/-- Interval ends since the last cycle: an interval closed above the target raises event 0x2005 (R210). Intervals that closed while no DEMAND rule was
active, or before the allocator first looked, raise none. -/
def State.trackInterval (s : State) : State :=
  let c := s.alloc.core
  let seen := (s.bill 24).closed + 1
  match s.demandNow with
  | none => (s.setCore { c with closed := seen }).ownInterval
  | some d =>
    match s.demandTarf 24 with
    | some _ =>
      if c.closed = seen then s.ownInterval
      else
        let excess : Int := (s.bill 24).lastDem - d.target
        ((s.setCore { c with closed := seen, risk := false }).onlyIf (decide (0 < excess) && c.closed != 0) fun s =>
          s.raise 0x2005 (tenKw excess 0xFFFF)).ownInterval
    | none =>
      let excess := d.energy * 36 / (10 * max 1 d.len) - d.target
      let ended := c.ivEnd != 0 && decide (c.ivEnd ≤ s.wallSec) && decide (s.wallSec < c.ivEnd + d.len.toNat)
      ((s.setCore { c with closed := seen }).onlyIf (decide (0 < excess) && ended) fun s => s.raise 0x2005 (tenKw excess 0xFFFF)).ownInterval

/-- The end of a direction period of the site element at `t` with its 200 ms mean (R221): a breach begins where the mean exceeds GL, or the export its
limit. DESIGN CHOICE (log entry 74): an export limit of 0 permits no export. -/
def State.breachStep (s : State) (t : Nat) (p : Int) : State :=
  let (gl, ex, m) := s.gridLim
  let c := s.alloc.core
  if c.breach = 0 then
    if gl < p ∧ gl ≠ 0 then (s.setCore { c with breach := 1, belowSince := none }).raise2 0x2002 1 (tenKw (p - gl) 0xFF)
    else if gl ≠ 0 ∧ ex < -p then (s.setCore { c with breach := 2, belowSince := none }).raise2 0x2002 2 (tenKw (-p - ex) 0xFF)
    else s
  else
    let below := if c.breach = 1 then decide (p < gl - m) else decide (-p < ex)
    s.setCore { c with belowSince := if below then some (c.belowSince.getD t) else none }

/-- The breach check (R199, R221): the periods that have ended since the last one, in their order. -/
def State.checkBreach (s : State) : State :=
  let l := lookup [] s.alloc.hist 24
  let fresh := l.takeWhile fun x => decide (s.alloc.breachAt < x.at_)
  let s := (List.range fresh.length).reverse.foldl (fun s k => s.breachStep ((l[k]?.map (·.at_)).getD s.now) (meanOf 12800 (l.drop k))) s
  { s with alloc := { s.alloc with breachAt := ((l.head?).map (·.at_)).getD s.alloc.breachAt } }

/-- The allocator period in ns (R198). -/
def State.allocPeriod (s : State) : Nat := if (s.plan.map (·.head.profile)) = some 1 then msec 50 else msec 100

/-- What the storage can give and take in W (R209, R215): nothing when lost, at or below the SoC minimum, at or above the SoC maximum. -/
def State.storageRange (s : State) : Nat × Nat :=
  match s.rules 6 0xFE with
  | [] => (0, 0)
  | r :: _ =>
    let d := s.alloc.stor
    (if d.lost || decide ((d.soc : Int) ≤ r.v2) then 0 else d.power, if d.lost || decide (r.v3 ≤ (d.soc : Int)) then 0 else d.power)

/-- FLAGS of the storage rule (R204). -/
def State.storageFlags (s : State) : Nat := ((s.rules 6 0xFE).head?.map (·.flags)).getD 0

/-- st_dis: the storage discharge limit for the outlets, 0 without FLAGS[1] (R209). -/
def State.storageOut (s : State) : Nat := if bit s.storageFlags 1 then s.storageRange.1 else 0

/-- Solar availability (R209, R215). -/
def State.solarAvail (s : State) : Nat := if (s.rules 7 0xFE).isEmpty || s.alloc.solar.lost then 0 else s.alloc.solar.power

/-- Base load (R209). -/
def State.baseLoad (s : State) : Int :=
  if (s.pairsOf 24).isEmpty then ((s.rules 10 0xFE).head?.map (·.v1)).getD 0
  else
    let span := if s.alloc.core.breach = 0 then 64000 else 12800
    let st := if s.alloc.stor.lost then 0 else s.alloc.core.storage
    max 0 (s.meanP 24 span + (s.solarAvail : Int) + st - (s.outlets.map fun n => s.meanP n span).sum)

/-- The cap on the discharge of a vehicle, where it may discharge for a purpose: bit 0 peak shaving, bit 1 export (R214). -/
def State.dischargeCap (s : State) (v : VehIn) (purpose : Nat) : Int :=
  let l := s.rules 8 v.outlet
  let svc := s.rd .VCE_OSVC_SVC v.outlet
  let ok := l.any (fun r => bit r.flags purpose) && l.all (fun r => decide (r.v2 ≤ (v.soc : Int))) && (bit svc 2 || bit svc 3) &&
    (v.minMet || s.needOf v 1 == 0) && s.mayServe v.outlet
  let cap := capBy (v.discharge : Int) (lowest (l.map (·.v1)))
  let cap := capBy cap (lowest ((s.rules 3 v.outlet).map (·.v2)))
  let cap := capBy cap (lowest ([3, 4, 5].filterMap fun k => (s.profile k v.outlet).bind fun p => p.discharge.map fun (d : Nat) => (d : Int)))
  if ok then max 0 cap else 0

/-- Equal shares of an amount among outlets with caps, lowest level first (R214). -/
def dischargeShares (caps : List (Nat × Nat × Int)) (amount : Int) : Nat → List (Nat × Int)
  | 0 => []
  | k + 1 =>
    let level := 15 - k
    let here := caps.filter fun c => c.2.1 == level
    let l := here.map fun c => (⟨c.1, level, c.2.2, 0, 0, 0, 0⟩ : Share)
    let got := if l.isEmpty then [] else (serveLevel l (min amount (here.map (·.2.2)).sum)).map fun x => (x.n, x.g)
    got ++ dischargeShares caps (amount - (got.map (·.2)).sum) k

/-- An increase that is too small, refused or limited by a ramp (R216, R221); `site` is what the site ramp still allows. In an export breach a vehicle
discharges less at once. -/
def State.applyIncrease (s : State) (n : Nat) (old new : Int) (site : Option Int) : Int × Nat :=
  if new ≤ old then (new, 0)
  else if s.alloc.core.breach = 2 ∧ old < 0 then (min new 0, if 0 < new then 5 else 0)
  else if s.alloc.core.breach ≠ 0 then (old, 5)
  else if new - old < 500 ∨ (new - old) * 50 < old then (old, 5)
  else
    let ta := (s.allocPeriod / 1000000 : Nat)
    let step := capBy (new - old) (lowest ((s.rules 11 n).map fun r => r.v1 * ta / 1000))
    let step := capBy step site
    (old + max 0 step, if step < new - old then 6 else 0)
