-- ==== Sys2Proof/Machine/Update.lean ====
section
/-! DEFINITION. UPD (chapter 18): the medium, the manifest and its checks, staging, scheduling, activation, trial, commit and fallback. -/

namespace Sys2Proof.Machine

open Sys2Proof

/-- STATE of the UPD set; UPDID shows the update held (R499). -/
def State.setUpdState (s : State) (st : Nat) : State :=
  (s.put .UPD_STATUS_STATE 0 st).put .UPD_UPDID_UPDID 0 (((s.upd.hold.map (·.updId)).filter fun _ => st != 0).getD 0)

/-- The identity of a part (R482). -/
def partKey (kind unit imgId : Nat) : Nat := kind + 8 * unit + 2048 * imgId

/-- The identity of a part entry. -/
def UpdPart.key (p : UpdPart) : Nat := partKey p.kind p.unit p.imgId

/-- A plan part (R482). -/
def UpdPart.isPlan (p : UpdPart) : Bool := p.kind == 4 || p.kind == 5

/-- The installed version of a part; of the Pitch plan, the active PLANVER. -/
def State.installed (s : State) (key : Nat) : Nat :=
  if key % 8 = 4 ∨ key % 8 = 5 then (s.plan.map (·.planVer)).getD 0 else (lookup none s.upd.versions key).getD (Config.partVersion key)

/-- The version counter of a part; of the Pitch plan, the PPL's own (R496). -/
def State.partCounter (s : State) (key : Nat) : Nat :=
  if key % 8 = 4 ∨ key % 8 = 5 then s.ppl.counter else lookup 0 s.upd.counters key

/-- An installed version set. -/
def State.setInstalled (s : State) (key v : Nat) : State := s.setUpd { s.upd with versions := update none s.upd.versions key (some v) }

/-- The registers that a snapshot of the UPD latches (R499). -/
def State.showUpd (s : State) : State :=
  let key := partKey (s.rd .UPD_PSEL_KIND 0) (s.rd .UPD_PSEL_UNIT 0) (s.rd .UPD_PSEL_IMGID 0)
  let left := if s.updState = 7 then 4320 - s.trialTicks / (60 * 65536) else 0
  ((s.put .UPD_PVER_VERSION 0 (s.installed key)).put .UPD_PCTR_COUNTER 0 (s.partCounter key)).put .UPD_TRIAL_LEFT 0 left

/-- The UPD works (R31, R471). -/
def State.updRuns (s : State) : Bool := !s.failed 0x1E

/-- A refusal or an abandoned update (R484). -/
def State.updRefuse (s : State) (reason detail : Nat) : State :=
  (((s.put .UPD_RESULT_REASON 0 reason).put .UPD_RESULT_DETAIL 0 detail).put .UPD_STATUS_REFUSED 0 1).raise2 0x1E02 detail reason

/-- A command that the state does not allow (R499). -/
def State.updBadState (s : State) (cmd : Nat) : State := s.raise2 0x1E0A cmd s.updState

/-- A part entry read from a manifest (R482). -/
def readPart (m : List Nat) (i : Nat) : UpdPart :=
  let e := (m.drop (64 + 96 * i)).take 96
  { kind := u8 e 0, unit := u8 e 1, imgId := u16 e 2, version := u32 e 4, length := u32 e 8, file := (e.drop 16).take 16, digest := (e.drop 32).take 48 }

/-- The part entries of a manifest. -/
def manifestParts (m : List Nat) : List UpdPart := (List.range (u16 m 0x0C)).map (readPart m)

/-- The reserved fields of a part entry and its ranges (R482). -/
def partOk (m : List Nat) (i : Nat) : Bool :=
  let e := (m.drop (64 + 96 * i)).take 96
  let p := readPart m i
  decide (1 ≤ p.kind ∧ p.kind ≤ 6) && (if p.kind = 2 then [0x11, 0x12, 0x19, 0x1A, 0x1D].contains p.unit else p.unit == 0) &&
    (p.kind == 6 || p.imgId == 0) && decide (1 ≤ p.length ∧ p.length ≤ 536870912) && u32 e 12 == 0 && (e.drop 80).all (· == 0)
:::::
## Work required
Where in the listing does the string "entry" appear? Copy every line that has it.

## Written response
limit. DESIGN CHOICE (log entry 74): an export limit of 0 permits no export. -/
/-- The identity of a part entry. -/
/-- A part entry read from a manifest (R482). -/
/-- The reserved fields of a part entry and its ranges (R482). -/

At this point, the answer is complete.